Kim Barger has mastered the art of pretending she knows what she’s doing as a parent. She has also been in the Guinness Book of World Records for balancing 147 chickens on her head. Ok, so maybe that last part isn’t true, but she would love for you to get to know her by visiting her blog, Mommy’s Always Write, or following her page on Facebook.
The minute I found out I was pregnant with my first son, I started dreaming of all the things my new baby could have: a beautiful crib, a few fun toys, adorable baby clothes. But as with many other parents, I quickly learned that one tiny baby takes up a lot of room, and there is no such thing as “a few toys.”
Four years, two children and one larger house later, I have resorted to the fact that I will never have any free space in my house again. Take the kitchen, for instance. What used to be an empty shelf is now crammed with an assortment of sippy cups, colorful plastic plates, and shaped sandwich cutters. Containers of healthy food have been shoved to the back of the pantry to make room for numerous opened boxes of crackers, random spilled animal crackers tucked behind bags of pretzels, and more varieties of goldfish than I ever knew existed. And I won’t even get into what has happened to the rest of the house.
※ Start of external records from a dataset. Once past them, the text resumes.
@[simp] theorem settleClock_pending (s : State) : (settleClock s).pending = s.pending := rfl
@[simp] theorem settleClock_freeIdx (s : State) : (settleClock s).freeIdx = s.freeIdx := rfl
@[simp] theorem settleClock_timebase (s : State) : (settleClock s).timebase = s.timebase := rfl
@[simp] theorem settleClock_flash (s : State) : (settleClock s).flash = s.flash := rfl
@[simp] theorem settleClock_fw (s : State) : (settleClock s).fw = s.fw := rfl
@[simp] theorem settleClock_mbox (s : State) : (settleClock s).mbox = s.mbox := rfl
@[simp] theorem settleClock_units (s : State) : (settleClock s).units = s.units := rfl
@[simp] theorem settleClock_mem (s : State) : (settleClock s).mem = s.mem := rfl
@[simp] theorem settleClock_pstate (s : State) : (settleClock s).pstate = s.pstate := rfl
@[simp] theorem settleClock_program (s : State) : (settleClock s).program = s.program := rfl
@[simp] theorem settleClock_step (s : State) : (settleClock s).step = s.step := rfl
@[simp] theorem settleClock_seqs (s : State) : (settleClock s).seqs = s.seqs := rfl
@[simp] theorem settleClock_gates (s : State) : (settleClock s).gates = s.gates := rfl
@[simp] theorem settleClock_beat (s : State) : (settleClock s).beat = s.beat := rfl
@[simp] theorem settleClock_scales (s : State) : (settleClock s).scales = s.scales := rfl
@[simp] theorem settleClock_versions (s : State) : (settleClock s).versions = s.versions := rfl
@[simp] theorem settleClock_reduce (s : State) : (settleClock s).reduce = s.reduce := rfl
@[simp] theorem settleClock_side (s : State) : (settleClock s).side = s.side := rfl
@[simp] theorem settleClock_fabric (s : State) : (settleClock s).fabric = s.fabric := rfl
@[simp] theorem settleClock_ingest (s : State) : (settleClock s).ingest = s.ingest := rfl
@[simp] theorem settleClock_journal (s : State) : (settleClock s).journal = s.journal := rfl
@[simp] theorem settleClock_spdm (s : State) : (settleClock s).spdm = s.spdm := rfl
@[simp] theorem settleClock_counts (s : State) : (settleClock s).counts = s.counts := rfl
@[simp] theorem settleClock_out (s : State) : (settleClock s).out = s.out := rfl

@[simp] theorem updPtp_pending (s : State) (f : Ptp → Ptp) : (updPtp s f).pending = s.pending := rfl
@[simp] theorem updPtp_freeIdx (s : State) (f : Ptp → Ptp) : (updPtp s f).freeIdx = s.freeIdx := rfl
@[simp] theorem updPtp_timebase (s : State) (f : Ptp → Ptp) : (updPtp s f).timebase = s.timebase := rfl
@[simp] theorem updPtp_power (s : State) (f : Ptp → Ptp) : (updPtp s f).power = s.power := rfl
@[simp] theorem updPtp_flash (s : State) (f : Ptp → Ptp) : (updPtp s f).flash = s.flash := rfl
@[simp] theorem updPtp_fw (s : State) (f : Ptp → Ptp) : (updPtp s f).fw = s.fw := rfl
@[simp] theorem updPtp_mbox (s : State) (f : Ptp → Ptp) : (updPtp s f).mbox = s.mbox := rfl
@[simp] theorem updPtp_units (s : State) (f : Ptp → Ptp) : (updPtp s f).units = s.units := rfl
@[simp] theorem updPtp_mem (s : State) (f : Ptp → Ptp) : (updPtp s f).mem = s.mem := rfl
@[simp] theorem updPtp_pstate (s : State) (f : Ptp → Ptp) : (updPtp s f).pstate = s.pstate := rfl
@[simp] theorem updPtp_program (s : State) (f : Ptp → Ptp) : (updPtp s f).program = s.program := rfl
@[simp] theorem updPtp_step (s : State) (f : Ptp → Ptp) : (updPtp s f).step = s.step := rfl
@[simp] theorem updPtp_seqs (s : State) (f : Ptp → Ptp) : (updPtp s f).seqs = s.seqs := rfl
@[simp] theorem updPtp_gates (s : State) (f : Ptp → Ptp) : (updPtp s f).gates = s.gates := rfl
@[simp] theorem updPtp_beat (s : State) (f : Ptp → Ptp) : (updPtp s f).beat = s.beat := rfl
@[simp] theorem updPtp_scales (s : State) (f : Ptp → Ptp) : (updPtp s f).scales = s.scales := rfl
@[simp] theorem updPtp_versions (s : State) (f : Ptp → Ptp) : (updPtp s f).versions = s.versions := rfl
@[simp] theorem updPtp_reduce (s : State) (f : Ptp → Ptp) : (updPtp s f).reduce = s.reduce := rfl
@[simp] theorem updPtp_side (s : State) (f : Ptp → Ptp) : (updPtp s f).side = s.side := rfl
@[simp] theorem updPtp_ingest (s : State) (f : Ptp → Ptp) : (updPtp s f).ingest = s.ingest := rfl
@[simp] theorem updPtp_journal (s : State) (f : Ptp → Ptp) : (updPtp s f).journal = s.journal := rfl
@[simp] theorem updPtp_spdm (s : State) (f : Ptp → Ptp) : (updPtp s f).spdm = s.spdm := rfl
@[simp] theorem updPtp_counts (s : State) (f : Ptp → Ptp) : (updPtp s f).counts = s.counts := rfl
@[simp] theorem updPtp_out (s : State) (f : Ptp → Ptp) : (updPtp s f).out = s.out := rfl

@[simp] theorem clockTo_pending (s : State) (t : Nat) : (clockTo s t).pending = s.pending := rfl
@[simp] theorem clockTo_freeIdx (s : State) (t : Nat) : (clockTo s t).freeIdx = s.freeIdx := rfl
@[simp] theorem clockTo_power (s : State) (t : Nat) : (clockTo s t).power = s.power := rfl
@[simp] theorem clockTo_flash (s : State) (t : Nat) : (clockTo s t).flash = s.flash := rfl
@[simp] theorem clockTo_fw (s : State) (t : Nat) : (clockTo s t).fw = s.fw := rfl
@[simp] theorem clockTo_mbox (s : State) (t : Nat) : (clockTo s t).mbox = s.mbox := rfl
@[simp] theorem clockTo_units (s : State) (t : Nat) : (clockTo s t).units = s.units := rfl
@[simp] theorem clockTo_mem (s : State) (t : Nat) : (clockTo s t).mem = s.mem := rfl
@[simp] theorem clockTo_pstate (s : State) (t : Nat) : (clockTo s t).pstate = s.pstate := rfl
@[simp] theorem clockTo_program (s : State) (t : Nat) : (clockTo s t).program = s.program := rfl
@[simp] theorem clockTo_step (s : State) (t : Nat) : (clockTo s t).step = s.step := rfl
@[simp] theorem clockTo_seqs (s : State) (t : Nat) : (clockTo s t).seqs = s.seqs := rfl
@[simp] theorem clockTo_gates (s : State) (t : Nat) : (clockTo s t).gates = s.gates := rfl
@[simp] theorem clockTo_beat (s : State) (t : Nat) : (clockTo s t).beat = s.beat := rfl
@[simp] theorem clockTo_scales (s : State) (t : Nat) : (clockTo s t).scales = s.scales := rfl
@[simp] theorem clockTo_versions (s : State) (t : Nat) : (clockTo s t).versions = s.versions := rfl
@[simp] theorem clockTo_reduce (s : State) (t : Nat) : (clockTo s t).reduce = s.reduce := rfl
@[simp] theorem clockTo_side (s : State) (t : Nat) : (clockTo s t).side = s.side := rfl
@[simp] theorem clockTo_fabric (s : State) (t : Nat) : (clockTo s t).fabric = s.fabric := rfl
@[simp] theorem clockTo_ingest (s : State) (t : Nat) : (clockTo s t).ingest = s.ingest := rfl
@[simp] theorem clockTo_journal (s : State) (t : Nat) : (clockTo s t).journal = s.journal := rfl
@[simp] theorem clockTo_spdm (s : State) (t : Nat) : (clockTo s t).spdm = s.spdm := rfl
@[simp] theorem clockTo_counts (s : State) (t : Nat) : (clockTo s t).counts = s.counts := rfl
@[simp] theorem clockTo_out (s : State) (t : Nat) : (clockTo s t).out = s.out := rfl

@[simp] theorem setTag_pending (s : State) (t : TagState) : (setTag s t).pending = s.pending := rfl
@[simp] theorem setTag_freeIdx (s : State) (t : TagState) : (setTag s t).freeIdx = s.freeIdx := rfl
@[simp] theorem setTag_timebase (s : State) (t : TagState) : (setTag s t).timebase = s.timebase := rfl
@[simp] theorem setTag_power (s : State) (t : TagState) : (setTag s t).power = s.power := rfl
@[simp] theorem setTag_flash (s : State) (t : TagState) : (setTag s t).flash = s.flash := rfl
@[simp] theorem setTag_fw (s : State) (t : TagState) : (setTag s t).fw = s.fw := rfl
@[simp] theorem setTag_mbox (s : State) (t : TagState) : (setTag s t).mbox = s.mbox := rfl
@[simp] theorem setTag_units (s : State) (t : TagState) : (setTag s t).units = s.units := rfl
@[simp] theorem setTag_mem (s : State) (t : TagState) : (setTag s t).mem = s.mem := rfl
@[simp] theorem setTag_pstate (s : State) (t : TagState) : (setTag s t).pstate = s.pstate := rfl
@[simp] theorem setTag_program (s : State) (t : TagState) : (setTag s t).program = s.program := rfl
@[simp] theorem setTag_step (s : State) (t : TagState) : (setTag s t).step = s.step := rfl
@[simp] theorem setTag_seqs (s : State) (t : TagState) : (setTag s t).seqs = s.seqs := rfl
@[simp] theorem setTag_gates (s : State) (t : TagState) : (setTag s t).gates = s.gates := rfl
@[simp] theorem setTag_beat (s : State) (t : TagState) : (setTag s t).beat = s.beat := rfl
@[simp] theorem setTag_scales (s : State) (t : TagState) : (setTag s t).scales = s.scales := rfl
@[simp] theorem setTag_versions (s : State) (t : TagState) : (setTag s t).versions = s.versions := rfl
@[simp] theorem setTag_side (s : State) (t : TagState) : (setTag s t).side = s.side := rfl
@[simp] theorem setTag_fabric (s : State) (t : TagState) : (setTag s t).fabric = s.fabric := rfl
@[simp] theorem setTag_ingest (s : State) (t : TagState) : (setTag s t).ingest = s.ingest := rfl
@[simp] theorem setTag_journal (s : State) (t : TagState) : (setTag s t).journal = s.journal := rfl
@[simp] theorem setTag_spdm (s : State) (t : TagState) : (setTag s t).spdm = s.spdm := rfl
@[simp] theorem setTag_counts (s : State) (t : TagState) : (setTag s t).counts = s.counts := rfl
@[simp] theorem setTag_out (s : State) (t : TagState) : (setTag s t).out = s.out := rfl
Fortunately, I have finally figured out six things that I don’t need anymore now that I have children.
1. A bathroom door. I don’t even bother closing mine anymore because I know one of my kids will have it open faster than they can eat a pack of fruit snacks. I could lock it, but the amount of pounding on it the kids would do if they couldn’t get to me would probably knock it down anyway so I might as well be proactive.
2. A razor. I’m pretty sure that the last time I used my razor, Simon Cowell was still a judge on American Idol. I’m lucky if I even have time to shower anymore, let alone shave. I’m clinging to the hope that some celebrity will suddenly decide that a 5 o’clock shadow on a girl’s legs is sexy and start a trend.
3. Chairs. I’m not sure why I even try to sit down anymore. It never fails that the second I sit down one of my boys spills something, breaks something, hurts himself, hurts his brother or is attempting a dangerous feat at the top of the basement stairs. At meal time, the kids are usually on their second helping of food before I’ve even had a chance to sit down to take a bite of mine.
4. An alarm clock. If your kids are anything like mine, they’ll make sure you never over-sleep again (except, of course, for that one morning where you all have to be somewhere at 7am).
5. Nice clothes. Most days around the house, I can be found wearing some kind of sweatpants or shorts and a t-shirt with various stains on it – that is if I’m lucky enough to have made it out of my PJs. If we have plans to venture outside of the house, I scramble to find pair of jeans without holes in it and a clean shirt.
6. Books. A few times a year I ambitiously attempt to start a new book. I have somehow successfully finished a handful of books in the four years since Alec was born, but for the most part my stack of books to read gets about as much action as my razor.
Unfortunately most of these items don’t take up much room in the house, so even by getting rid of them I won’t really gain any more space. And on second thought, I probably shouldn’t get rid of any of these items. After all, I’m optimistic that one day I will again have time to relax in a chair and read a book while sporting my nice capris and freshly shaved legs. But I’ll settle for being able to go to the bathroom with the door closed.